▶ SUPPLIED MATERIAL:
+ + + +

-- ==== Sys2Proof/Machine/Divider.lean ====
section
/-! DEFINITION. The division engine (42_division.md): short division, long division with quotient-digit
estimation, and the sign contract of R156. -/

namespace Sys2Proof

/-! ### Short division (R154) -/

/-- The scan of R154 from the top limb down: the quotient limbs, and the running remainder that the
limb below receives. -/
def shortDivScan (dv : Nat) : List Limb → List Limb × Nat
  | [] => ([], 0)
  | l :: ls =>
    let above := shortDivScan dv ls
    let t := above.2 * 2 ^ 26 + l.toNat
    (BitVec.ofNat 26 (t / dv) :: above.1, t % dv)

/-- `short_div(A, dv)` of R154, with `1 <= dv < 2^26`: the quotient, and the remainder as a number. -/
def shortDiv (A : List Limb) (dv : Nat) : Integer × Nat :=
  let r := shortDivScan dv A
  (normalize false r.1, r.2)

/-! ### Long division (R155) -/

/-- The quotient-digit estimate of R155 for running remainder `R` and divisor `B`, both as limbs:
the limb shift `s` and the estimate `qh`. -/
def quotientEstimate (R B : List Limb) : Nat × Nat :=
  let lr := R.length
  let lb := B.length
  let bt := (B.getD (lb - 1) 0).toNat
  let rt := (R.getD (lr - 1) 0).toNat
  if lr > lb ∧ rt ≤ bt then
    (lr - lb - 1, min ((rt * 2 ^ 26 + (R.getD (lr - 2) 0).toNat) / (bt + 1)) (2 ^ 26 - 1))
  else
    (lr - lb, if rt / (bt + 1) = 0 then 1 else rt / (bt + 1))

/-- One pass of R155's loop: the estimate times the shifted divisor, subtracted from the running
remainder and added to the quotient. -/
def longDivPass (B R Q : Integer) : Integer × Integer :=
  let e := quotientEstimate R.limbs B.limbs
  let qh := (Integer.ofInt e.2).limbs
  let T := shlMag (mulMag qh B.limbs) (26 * e.1)
  (normalize false (subMag R.limbs T), normalize false (addMag Q.limbs (shlMag qh (26 * e.1))))

/-- The loop of R155. Every pass lowers the running remainder by at least `mag(B) >= 1`, so `mag(A) + 1`
is fuel enough (log 18). -/
def longDivLoop (B : Integer) : (fuel : Nat) → (R Q : Integer) → Integer × Integer
  | 0, R, Q => (Q, R)
  | fuel + 1, R, Q =>
    match cmpMag R B with
    | .lt => (Q, R)
    | _ =>
      let n := longDivPass B R Q
      longDivLoop B fuel n.1 n.2

/-- `long_div(A, B)` of R155, on magnitudes; `B` has two limbs or more and `mag(A) >= mag(B)`. -/
def longDiv (A B : Integer) : Integer × Integer :=
  longDivLoop B (A.mag + 1) A.abs (Integer.ofInt 0)

/-! ### The magnitude division and the sign contract -/

/-- `divmod_mag(A, B)` of R152 for `mag(B) > 0`, by the three cases R153, R154, R155. -/
def divmodMag (A B : Integer) : Integer × Integer :=
  if cmpMag A B = .lt then (Integer.ofInt 0, A.abs)
  else if B.length = 1 then
    let r := shortDiv A.limbs (B.limbs.getD 0 0).toNat
    (r.1, Integer.ofInt r.2)
  else longDiv A B

/-- `divrem(A, B)` of R156, `mag(B) > 0`: quotient and remainder under the source's sign contract, which
is neither floor nor truncating nor Euclidean (R160). -/
def divrem (A B : Integer) : Integer × Integer :=
  let qr := divmodMag A.abs B.abs
  if A.sign = B.sign then qr
  else if !A.sign && B.sign then (qr.1.neg, qr.2)
  else if qr.2.isZero then (qr.1.neg, Integer.ofInt 0)
  else (qr.1.neg, Integer.ofInt (B.val - qr.2.val))

end Sys2Proof
end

+ + + +

▶ INSTRUCTIONS FOR THE TASK: Each entry is to be output exactly as it was written.

▶ SOLUTION:
-- ==== Sys2Proof/Machine/Divider.lean ====
section
/-! DEFINITION. The division engine (42_division.md): short division, long division with quotient-digit
estimation, and the sign contract of R156. -/

namespace Sys2Proof

/-! ### Short division (R154) -/

/-- The scan of R154 from the top limb down: the quotient limbs, and the running remainder that the
limb below receives. -/
def shortDivScan (dv : Nat) : List Limb → List Limb × Nat
  | [] => ([], 0)
  | l :: ls =>
    let above := shortDivScan dv ls
    let t := above.2 * 2 ^ 26 + l.toNat
    (BitVec.ofNat 26 (t / dv) :: above.1, t % dv)

/-- `short_div(A, dv)` of R154, with `1 <= dv < 2^26`: the quotient, and the remainder as a number. -/
def shortDiv (A : List Limb) (dv : Nat) : Integer × Nat :=
  let r := shortDivScan dv A
  (normalize false r.1, r.2)

/-! ### Long division (R155) -/

/-- The quotient-digit estimate of R155 for running remainder `R` and divisor `B`, both as limbs:
the limb shift `s` and the estimate `qh`. -/
def quotientEstimate (R B : List Limb) : Nat × Nat :=
  let lr := R.length
  let lb := B.length
  let bt := (B.getD (lb - 1) 0).toNat
  let rt := (R.getD (lr - 1) 0).toNat
  if lr > lb ∧ rt ≤ bt then
    (lr - lb - 1, min ((rt * 2 ^ 26 + (R.getD (lr - 2) 0).toNat) / (bt + 1)) (2 ^ 26 - 1))
  else
    (lr - lb, if rt / (bt + 1) = 0 then 1 else rt / (bt + 1))

/-- One pass of R155's loop: the estimate times the shifted divisor, subtracted from the running
remainder and added to the quotient. -/
def longDivPass (B R Q : Integer) : Integer × Integer :=
  let e := quotientEstimate R.limbs B.limbs
  let qh := (Integer.ofInt e.2).limbs
  let T := shlMag (mulMag qh B.limbs) (26 * e.1)
  (normalize false (subMag R.limbs T), normalize false (addMag Q.limbs (shlMag qh (26 * e.1))))

/-- The loop of R155. Every pass lowers the running remainder by at least `mag(B) >= 1`, so `mag(A) + 1`
is fuel enough (log 18). -/
def longDivLoop (B : Integer) : (fuel : Nat) → (R Q : Integer) → Integer × Integer
  | 0, R, Q => (Q, R)
  | fuel + 1, R, Q =>
    match cmpMag R B with
    | .lt => (Q, R)
    | _ =>
      let n := longDivPass B R Q
      longDivLoop B fuel n.1 n.2

/-- `long_div(A, B)` of R155, on magnitudes; `B` has two limbs or more and `mag(A) >= mag(B)`. -/
def longDiv (A B : Integer) : Integer × Integer :=
  longDivLoop B (A.mag + 1) A.abs (Integer.ofInt 0)

/-! ### The magnitude division and the sign contract -/

/-- `divmod_mag(A, B)` of R152 for `mag(B) > 0`, by the three cases R153, R154, R155. -/
def divmodMag (A B : Integer) : Integer × Integer :=
  if cmpMag A B = .lt then (Integer.ofInt 0, A.abs)
  else if B.length = 1 then
    let r := shortDiv A.limbs (B.limbs.getD 0 0).toNat
    (r.1, Integer.ofInt r.2)
  else longDiv A B

/-- `divrem(A, B)` of R156, `mag(B) > 0`: quotient and remainder under the source's sign contract, which
is neither floor nor truncating nor Euclidean (R160). -/
def divrem (A B : Integer) : Integer × Integer :=
  let qr := divmodMag A.abs B.abs
  if A.sign = B.sign then qr
  else if !A.sign && B.sign then (qr.1.neg, qr.2)
  else if qr.2.isZero then (qr.1.neg, Integer.ofInt 0)
  else (qr.1.neg, Integer.ofInt (B.val - qr.2.val))

end Sys2Proof
end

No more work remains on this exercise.